Outlive is a real-time strategy video game developed and produced by Brazilian studio Continuum Entertainment. It is a mission-based real-time strategy game where the player controls either the human military or robot forces and attempts to eliminate all opposing forces. It was initially released in 2000 in Brazil (2001 for the rest of the world), and was the second and most successful product of Continuum. The game was one of the few Brazilian games to be published by a mainstream AAA publisher. It was published in the United States and Europe by Take-Two Interactive.

Plot summary

Human Campaign
The increase of terrorist activity around the globe (the terrorist organizations had merged, creating large conglomerates whom the strongest and most feared was the Liberty Army) and the rapidly dwindling natural resources of the planet had forced the world's most powerful nations to take decisive measures. April 17, 2035 saw the creation of the World Council. The Council saw humanity's survival in interplanetary supply of resources mined on other celestial bodies. They sent out a large group of probes to nearly every planet and moon of the Solar System. After a lengthy search, they had found that the richest object is Titan. The Council started the Outlive Project: constructing three starships which would carry the initial colonists there. However, there was a problem: Titan's atmosphere was toxic to humans, and the climate was not so friendly either.

Two groups had arisen to solve the problem. One of them, led by Dr. Joseph Taylor, had tried to create genetically modified creatures to do the initial work. The other group, led by Dr. Mary-Anne Harley and sponsored by Mechatronics Inc., would combine robotics with sophisticated AI, making them suitable to do anything without the need for human supervision.

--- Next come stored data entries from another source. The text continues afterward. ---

-- ==== Sys2Proof/Laws/Ops.lean ====
section
/-! SUPPORT. What each shared operation can touch: `b.keeps b' parts` says that b' differs from b in the listed parts only. -/

set_option linter.unusedTactic false
namespace Sys2Proof

/-- The parts of the block: its fields. -/
inductive Part where
  | links | notices | cond | config | resetHeld | chambers | sections | tick | quals | timers | flasher | drives | lamps | vessels | queues | lists | signals | tariff | acct
deriving DecidableEq, Repr

/-- Whether a part of two blocks is the same. -/
def Part.same (p : Part) (b b' : Block) : Prop :=
  match p with
  | .links => b'.links = b.links
  | .notices => b'.notices = b.notices
  | .cond => b'.cond = b.cond
  | .config => b'.config = b.config
  | .resetHeld => b'.resetHeld = b.resetHeld
  | .chambers => b'.chambers = b.chambers
  | .sections => b'.sections = b.sections
  | .tick => b'.tick = b.tick
  | .quals => b'.quals = b.quals
  | .timers => b'.timers = b.timers
  | .flasher => b'.flasher = b.flasher
  | .drives => b'.drives = b.drives
  | .lamps => b'.lamps = b.lamps
  | .vessels => b'.vessels = b.vessels
  | .queues => b'.queues = b.queues
  | .lists => b'.lists = b.lists
  | .signals => b'.signals = b.signals
  | .tariff => b'.tariff = b.tariff
  | .acct => b'.acct = b.acct

/-- b' differs from b in the listed parts only. -/
structure Block.keeps (b b' : Block) (parts : List Part) : Prop where
  only : ∀ p, p ∉ parts → p.same b b'

theorem Part.same_refl (p : Part) (b : Block) : p.same b b := by cases p <;> rfl

theorem Part.same_trans {p : Part} {b b' b'' : Block} (h : p.same b b') (h' : p.same b' b'') : p.same b b'' := by
  cases p <;> exact Eq.trans h' h

theorem Block.keeps_refl (b : Block) (parts : List Part) : b.keeps b parts := ⟨fun p _ => p.same_refl b⟩

theorem Block.keeps.trans {b b' b'' : Block} {parts : List Part} (h : b.keeps b' parts) (h' : b'.keeps b'' parts) : b.keeps b'' parts :=
  ⟨fun p hp => Part.same_trans (h.only p hp) (h'.only p hp)⟩

theorem Block.keeps.mono {b b' : Block} {parts more : List Part} (h : b.keeps b' parts) (hs : ∀ p ∈ parts, p ∈ more) : b.keeps b' more :=
  ⟨fun p hp => h.only p (fun hp' => hp (hs p hp'))⟩

/-- One more operation behind a chain: the rule every lemma below is built with. -/
theorem Block.keeps.step {b b' b'' : Block} {parts more : List Part} (h : b.keeps b' more) (h' : b'.keeps b'' parts)
    (hs : (parts.all fun p => more.contains p) = true) : b.keeps b'' more :=
  h.trans (h'.mono (by simpa using hs))

theorem keeps_foldl {α : Type} {f : Block → α → Block} {parts : List Part} (h : ∀ (b : Block) a, b.keeps (f b a) parts) (l : List α) (b : Block) :
    b.keeps (l.foldl f b) parts := by
  induction l generalizing b with
  | nil => exact b.keeps_refl parts
  | cons a l ih => exact (h b a).trans (ih (f b a))

/-- A loop behind a chain. -/
theorem Block.keeps.fold {α : Type} {f : Block → α → Block} {b b' : Block} {parts : List Part} {l : List α} (h : b.keeps b' parts)
    (body : ∀ (b : Block) a, b.keeps (f b a) parts) : b.keeps (l.foldl f b') parts :=
  h.trans (keeps_foldl body l b')

theorem keeps_ite {c : Prop} [Decidable c] {b x y : Block} {parts : List Part} (hx : b.keeps x parts) (hy : b.keeps y parts) :
    b.keeps (if c then x else y) parts := by split <;> assumption

theorem Block.keeps.links {b b' : Block} {parts : List Part} (h : b.keeps b' parts) (hp : Part.links ∉ parts := by decide) : b'.links = b.links := h.only .links hp
theorem Block.keeps.notices {b b' : Block} {parts : List Part} (h : b.keeps b' parts) (hp : Part.notices ∉ parts := by decide) : b'.notices = b.notices := h.only .notices hp
theorem Block.keeps.cond {b b' : Block} {parts : List Part} (h : b.keeps b' parts) (hp : Part.cond ∉ parts := by decide) : b'.cond = b.cond := h.only .cond hp
theorem Block.keeps.config {b b' : Block} {parts : List Part} (h : b.keeps b' parts) (hp : Part.config ∉ parts := by decide) : b'.config = b.config := h.only .config hp
theorem Block.keeps.resetHeld {b b' : Block} {parts : List Part} (h : b.keeps b' parts) (hp : Part.resetHeld ∉ parts := by decide) : b'.resetHeld = b.resetHeld := h.only .resetHeld hp
theorem Block.keeps.chambers {b b' : Block} {parts : List Part} (h : b.keeps b' parts) (hp : Part.chambers ∉ parts := by decide) : b'.chambers = b.chambers := h.only .chambers hp
theorem Block.keeps.sections {b b' : Block} {parts : List Part} (h : b.keeps b' parts) (hp : Part.sections ∉ parts := by decide) : b'.sections = b.sections := h.only .sections hp
theorem Block.keeps.tick {b b' : Block} {parts : List Part} (h : b.keeps b' parts) (hp : Part.tick ∉ parts := by decide) : b'.tick = b.tick := h.only .tick hp
theorem Block.keeps.quals {b b' : Block} {parts : List Part} (h : b.keeps b' parts) (hp : Part.quals ∉ parts := by decide) : b'.quals = b.quals := h.only .quals hp
theorem Block.keeps.timers {b b' : Block} {parts : List Part} (h : b.keeps b' parts) (hp : Part.timers ∉ parts := by decide) : b'.timers = b.timers := h.only .timers hp
theorem Block.keeps.flasher {b b' : Block} {parts : List Part} (h : b.keeps b' parts) (hp : Part.flasher ∉ parts := by decide) : b'.flasher = b.flasher := h.only .flasher hp
theorem Block.keeps.drives {b b' : Block} {parts : List Part} (h : b.keeps b' parts) (hp : Part.drives ∉ parts := by decide) : b'.drives = b.drives := h.only .drives hp
theorem Block.keeps.lamps {b b' : Block} {parts : List Part} (h : b.keeps b' parts) (hp : Part.lamps ∉ parts := by decide) : b'.lamps = b.lamps := h.only .lamps hp
theorem Block.keeps.vessels {b b' : Block} {parts : List Part} (h : b.keeps b' parts) (hp : Part.vessels ∉ parts := by decide) : b'.vessels = b.vessels := h.only .vessels hp
theorem Block.keeps.queues {b b' : Block} {parts : List Part} (h : b.keeps b' parts) (hp : Part.queues ∉ parts := by decide) : b'.queues = b.queues := h.only .queues hp
theorem Block.keeps.lists {b b' : Block} {parts : List Part} (h : b.keeps b' parts) (hp : Part.lists ∉ parts := by decide) : b'.lists = b.lists := h.only .lists hp
theorem Block.keeps.signals {b b' : Block} {parts : List Part} (h : b.keeps b' parts) (hp : Part.signals ∉ parts := by decide) : b'.signals = b.signals := h.only .signals hp
theorem Block.keeps.tariff {b b' : Block} {parts : List Part} (h : b.keeps b' parts) (hp : Part.tariff ∉ parts := by decide) : b'.tariff = b.tariff := h.only .tariff hp
theorem Block.keeps.acct {b b' : Block} {parts : List Part} (h : b.keeps b' parts) (hp : Part.acct ∉ parts := by decide) : b'.acct = b.acct := h.only .acct hp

Due to the shortage of time, the World Council gave both teams one Earth year to create working prototypes of the respective projects.

As the Outlive project neared completion, Dr. Taylor was ordered to relocate to a new research base after an unsuccessful attempt on his life. Prior to the transfer, all staff and equipment was stored in a military outpost. As LA forces held the sector, the newly created Special Counter-Terrorist Group and its leader, Brad Maxwell, had to clear a safe way for the convoy to the lab. Maxwell was a little angry at Taylor, as the impatient scientist had gone to the lab already when he reached the outpost. However, shortly after their arrival, a breakout of the unstable beings known as Abominables occurred. They had destroyed the base, scattering the staff. Taylor had been found and evacuated. Because of the accident, the World Council had terminated Taylor's contract, much to his protest, declaring that the three Outlive ships will have a robotic crew. However, the Liberty Army had occupied Mechatronics.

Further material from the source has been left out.